Stored items
□ □ □ □

-- ==== Sys2Proof/Laws/Channels.lean ====
section
/-! SUPPORT. What each channel access function of R171 can do, said once. -/

namespace Sys2Proof.Machine

theorem channelKind_interface {sc : SelectCode} (h : 8 ≤ sc.toNat) : channelKind sc = .interface := by
  revert h; revert sc; decide

theorem channelKind_eq_interface {sc : SelectCode} (h : channelKind sc = .interface) : 8 ≤ sc.toNat := by
  revert h; revert sc; decide

theorem channelKind_eq_system {sc : SelectCode} (h : channelKind sc = .system) : sc = 0 := by
  revert h; revert sc; decide

theorem channelKind_eq_panel {sc : SelectCode} (h : channelKind sc = .panel) : sc = 1 := by
  revert h; revert sc; decide

@[simp] theorem channelKind_0 : channelKind 0#6 = .system := rfl
@[simp] theorem channelKind_1 : channelKind 1#6 = .panel := rfl
@[simp] theorem channelKind_2 : channelKind 2#6 = .dmaControl .one := rfl
@[simp] theorem channelKind_4 : channelKind 4#6 = .lastInterrupt := rfl
@[simp] theorem channelKind_5 : channelKind 5#6 = .guard := rfl
@[simp] theorem channelKind_6 : channelKind 6#6 = .dmaDevice .one := rfl

/-- Changing an interface answers where one is installed. -/
theorem updateIface_eq_next {sc : SelectCode} {s t : State} {f : Interface → Interface} :
    updateIface sc s f = .next t ↔ ∃ d, s.iface sc = some d ∧ t = s.setIface sc (f d) := by
  unfold updateIface noFunction
  cases s.iface sc <;> simp [eq_comm]

/-- Changing DMA registers answers where the board is installed. -/
theorem updateDma_eq_next {sc : SelectCode} {n : DmaNumber} {s t : State} {f : DmaChannel → DmaChannel} :
    updateDma sc n s f = .next t ↔ ∃ b, s.dma = some b ∧ t = s.setDma (some (b.setChan n (f (b.chan n)))) := by
  unfold updateDma noFunction
  cases s.dma <;> simp [eq_comm]

/-! ## The boards behind select code 05 -/

section
variable {g h : GuardBoard} {p : ProtectRegs} {q : ParityRegs} {e : Word}

@[simp] theorem protect_of_protect : GuardBoard.protect ⟨.protect p, e⟩ = some p := rfl
@[simp] theorem protect_of_parity : GuardBoard.protect ⟨.parity q, e⟩ = none := rfl
@[simp] theorem protect_of_both : GuardBoard.protect ⟨.both p q, e⟩ = some p := rfl
@[simp] theorem parity_of_protect : GuardBoard.parity ⟨.protect p, e⟩ = none := rfl
@[simp] theorem parity_of_parity : GuardBoard.parity ⟨.parity q, e⟩ = some q := rfl
@[simp] theorem parity_of_both : GuardBoard.parity ⟨.both p q, e⟩ = some q := rfl

/-- The same boards are installed behind 05. -/
def GuardBoard.sameBoards (g h : GuardBoard) : Prop :=
  h.protect.isSome = g.protect.isSome ∧ h.parity.isSome = g.parity.isSome

/-- What a change of the protect registers does: it answers where that board is installed, and changes nothing else. -/
theorem updateProtect_eq_some {f : ProtectRegs → ProtectRegs} (hg : g.updateProtect f = some h) :
    ∃ p, g.protect = some p ∧ h.protect = some (f p) ∧ h.parity = g.parity ∧ h.error = g.error := by
  obtain ⟨_ | _ | _, e⟩ := g <;> simp [GuardBoard.updateProtect] at hg <;> subst hg <;> simp

/-- What a change of the parity register does: it answers where that board is installed, and changes nothing else. -/
theorem updateParity_eq_some {f : ParityRegs → ParityRegs} (hg : g.updateParity f = some h) :
    ∃ q, g.parity = some q ∧ h.parity = some (f q) ∧ h.protect = g.protect ∧ h.error = g.error := by
  obtain ⟨_ | _ | _, e⟩ := g <;> simp [GuardBoard.updateParity] at hg <;> subst hg <;> simp

theorem updateProtect_sameBoards {f : ProtectRegs → ProtectRegs} (hg : g.updateProtect f = some h) :
    g.sameBoards h := by
  obtain ⟨p, hp, hp', hq, -⟩ := updateProtect_eq_some hg
  simp [GuardBoard.sameBoards, hp, hp', hq]

theorem updateParity_sameBoards {f : ParityRegs → ParityRegs} (hg : g.updateParity f = some h) :
    g.sameBoards h := by
  obtain ⟨q, hq, hq', hp, -⟩ := updateParity_eq_some hg
  simp [GuardBoard.sameBoards, hq, hq', hp]

end

/-- Changing a register behind 05 answers where its board is installed. -/
theorem updateGuard_eq_next {sc : SelectCode} {s t : State} {f : GuardBoard → Option GuardBoard} :
    updateGuard sc s f = .next t ↔ ∃ g h, s.guard = some g ∧ f g = some h ∧ t = s.setGuard (some h) := by
  unfold updateGuard noFunction
  cases s.guard with
  | none => simp
  | some g => cases hf : f g <;> simp [hf, eq_comm]

/-- What a step of a channel function can do to an option board. -/
def boardStep (s t : State) : Prop :=
  (∃ b b', s.dma = some b ∧ t = s.setDma (some b')) ∨
  (∃ g h, s.guard = some g ∧ g.sameBoards h ∧ t = s.setGuard (some h))

/-- What `SetFlag` can do. -/
theorem setFlag_cases {sc : SelectCode} {v : Bool} {s t : State} (h : setFlag sc v s = .next t) :
    (sc = 0 ∧ t = s.setIen v) ∨ (sc = 1 ∧ t = s.setO v) ∨ boardStep s t ∨
    (8 ≤ sc.toNat ∧ ∃ d, s.iface sc = some d ∧ t = s.setIface sc (d.setFlag v)) := by
  unfold setFlag at h
  split at h
  · cases h; exact .inl ⟨channelKind_eq_system ‹_›, rfl⟩
  · cases h; exact .inr (.inl ⟨channelKind_eq_panel ‹_›, rfl⟩)
  · obtain ⟨b, hb, rfl⟩ := updateDma_eq_next.mp h; exact .inr (.inr (.inl (.inl ⟨b, _, hb, rfl⟩)))
  · cases h
  · obtain ⟨g, g', hg, hf, rfl⟩ := updateGuard_eq_next.mp h
    exact .inr (.inr (.inl (.inr ⟨g, g', hg, updateParity_sameBoards hf, rfl⟩)))
  · obtain ⟨b, hb, rfl⟩ := updateDma_eq_next.mp h; exact .inr (.inr (.inl (.inl ⟨b, _, hb, rfl⟩)))
  · exact .inr (.inr (.inr ⟨channelKind_eq_interface ‹_›, updateIface_eq_next.mp h⟩))

/-- What `SetCtl` can do. -/
theorem setCtl_cases {sc : SelectCode} {v : Bool} {s t : State} (h : setCtl sc v s = .next t) :
    (sc = 0 ∧ t = if v then s else clearControls s) ∨ (sc = 1 ∧ t = s) ∨ boardStep s t ∨
    (8 ≤ sc.toNat ∧ ∃ d, s.iface sc = some d ∧ t = s.setIface sc (d.setCtl v)) := by
  unfold setCtl at h
  split at h
  · cases h; exact .inl ⟨channelKind_eq_system ‹_›, rfl⟩
  · cases h; exact .inr (.inl ⟨channelKind_eq_panel ‹_›, rfl⟩)
  · obtain ⟨b, hb, rfl⟩ := updateDma_eq_next.mp h; exact .inr (.inr (.inl (.inl ⟨b, _, hb, rfl⟩)))
  · cases h
  · obtain ⟨g, g', hg, hf, rfl⟩ := updateGuard_eq_next.mp h
    exact .inr (.inr (.inl (.inr ⟨g, g', hg, updateProtect_sameBoards hf, rfl⟩)))
  · obtain ⟨u, hu, ht⟩ := andThen_eq_next.mp h
    obtain ⟨b, hb, rfl⟩ := updateDma_eq_next.mp hu
    split at ht
    · cases ht
    · cases ht; exact .inr (.inr (.inl (.inl ⟨b, _, hb, rfl⟩)))
  · exact .inr (.inr (.inr ⟨channelKind_eq_interface ‹_›, updateIface_eq_next.mp h⟩))

/-- What `Output` can do. -/
theorem output_cases {sc : SelectCode} {v : Word} {s t : State} (h : output sc v s = .next t) :
    (sc = 0 ∧ t = s) ∨ (sc = 1 ∧ t = if hasSRegister s.cfg then s.setSreg v else s) ∨ boardStep s t ∨
    (8 ≤ sc.toNat ∧ ∃ d, s.iface sc = some d ∧ t = s.setIface sc { d with obuf := v }) := by
  unfold output at h
  split at h
  · cases h; exact .inl ⟨channelKind_eq_system ‹_›, rfl⟩
  · cases h; exact .inr (.inl ⟨channelKind_eq_panel ‹_›, rfl⟩)
  · obtain ⟨b, hb, rfl⟩ := updateDma_eq_next.mp h; exact .inr (.inr (.inl (.inl ⟨b, _, hb, rfl⟩)))
  · cases h
  · obtain ⟨g, g', hg, hf, rfl⟩ := updateGuard_eq_next.mp h
    exact .inr (.inr (.inl (.inr ⟨g, g', hg, updateProtect_sameBoards hf, rfl⟩)))
  · obtain ⟨b, hb, rfl⟩ := updateDma_eq_next.mp h; exact .inr (.inr (.inl (.inl ⟨b, _, hb, rfl⟩)))
  · exact .inr (.inr (.inr ⟨channelKind_eq_interface ‹_›, updateIface_eq_next.mp h⟩))

/-! ## An installed interface -/

section
variable {sc : SelectCode} {s : State} {d : Interface}

theorem getFlag_interface (h : 8 ≤ sc.toNat) (hd : s.iface sc = some d) : getFlag sc s = .next d.flag := by
  simp [getFlag, channelKind_interface h, hd, readPart]

theorem setFlag_interface (h : 8 ≤ sc.toNat) (hd : s.iface sc = some d) (v : Bool) :
    setFlag sc v s = .next (s.setIface sc (d.setFlag v)) := by
  simp [setFlag, channelKind_interface h, hd, updateIface]

theorem setCtl_interface (h : 8 ≤ sc.toNat) (hd : s.iface sc = some d) (v : Bool) :
    setCtl sc v s = .next (s.setIface sc (d.setCtl v)) := by
  simp [setCtl, channelKind_interface h, hd, updateIface]

theorem input_interface (h : 8 ≤ sc.toNat) (hd : s.iface sc = some d) : input sc s = .next d.ibuf := by
  simp [input, channelKind_interface h, hd, readPart]

theorem output_interface (h : 8 ≤ sc.toNat) (hd : s.iface sc = some d) (v : Word) :
    output sc v s = .next (s.setIface sc { d with obuf := v }) := by
  simp [output, channelKind_interface h, hd, updateIface]

end

end Sys2Proof.Machine
end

□ □ □ □

=== YOUR GOAL ===
Copy the lines above exactly. Start with the line containing "p q, e⟩ = some q := rfl", end with the line containing "g.parity ∧ h.error = g.error := by", and include both.

=== WRITTEN ANSWER ===
@[simp] theorem parity_of_both : GuardBoard.parity ⟨.both p q, e⟩ = some q := rfl

/-- The same boards are installed behind 05. -/
def GuardBoard.sameBoards (g h : GuardBoard) : Prop :=
  h.protect.isSome = g.protect.isSome ∧ h.parity.isSome = g.parity.isSome

/-- What a change of the protect registers does: it answers where that board is installed, and changes nothing else. -/
theorem updateProtect_eq_some {f : ProtectRegs → ProtectRegs} (hg : g.updateProtect f = some h) :
    ∃ p, g.protect = some p ∧ h.protect = some (f p) ∧ h.parity = g.parity ∧ h.error = g.error := by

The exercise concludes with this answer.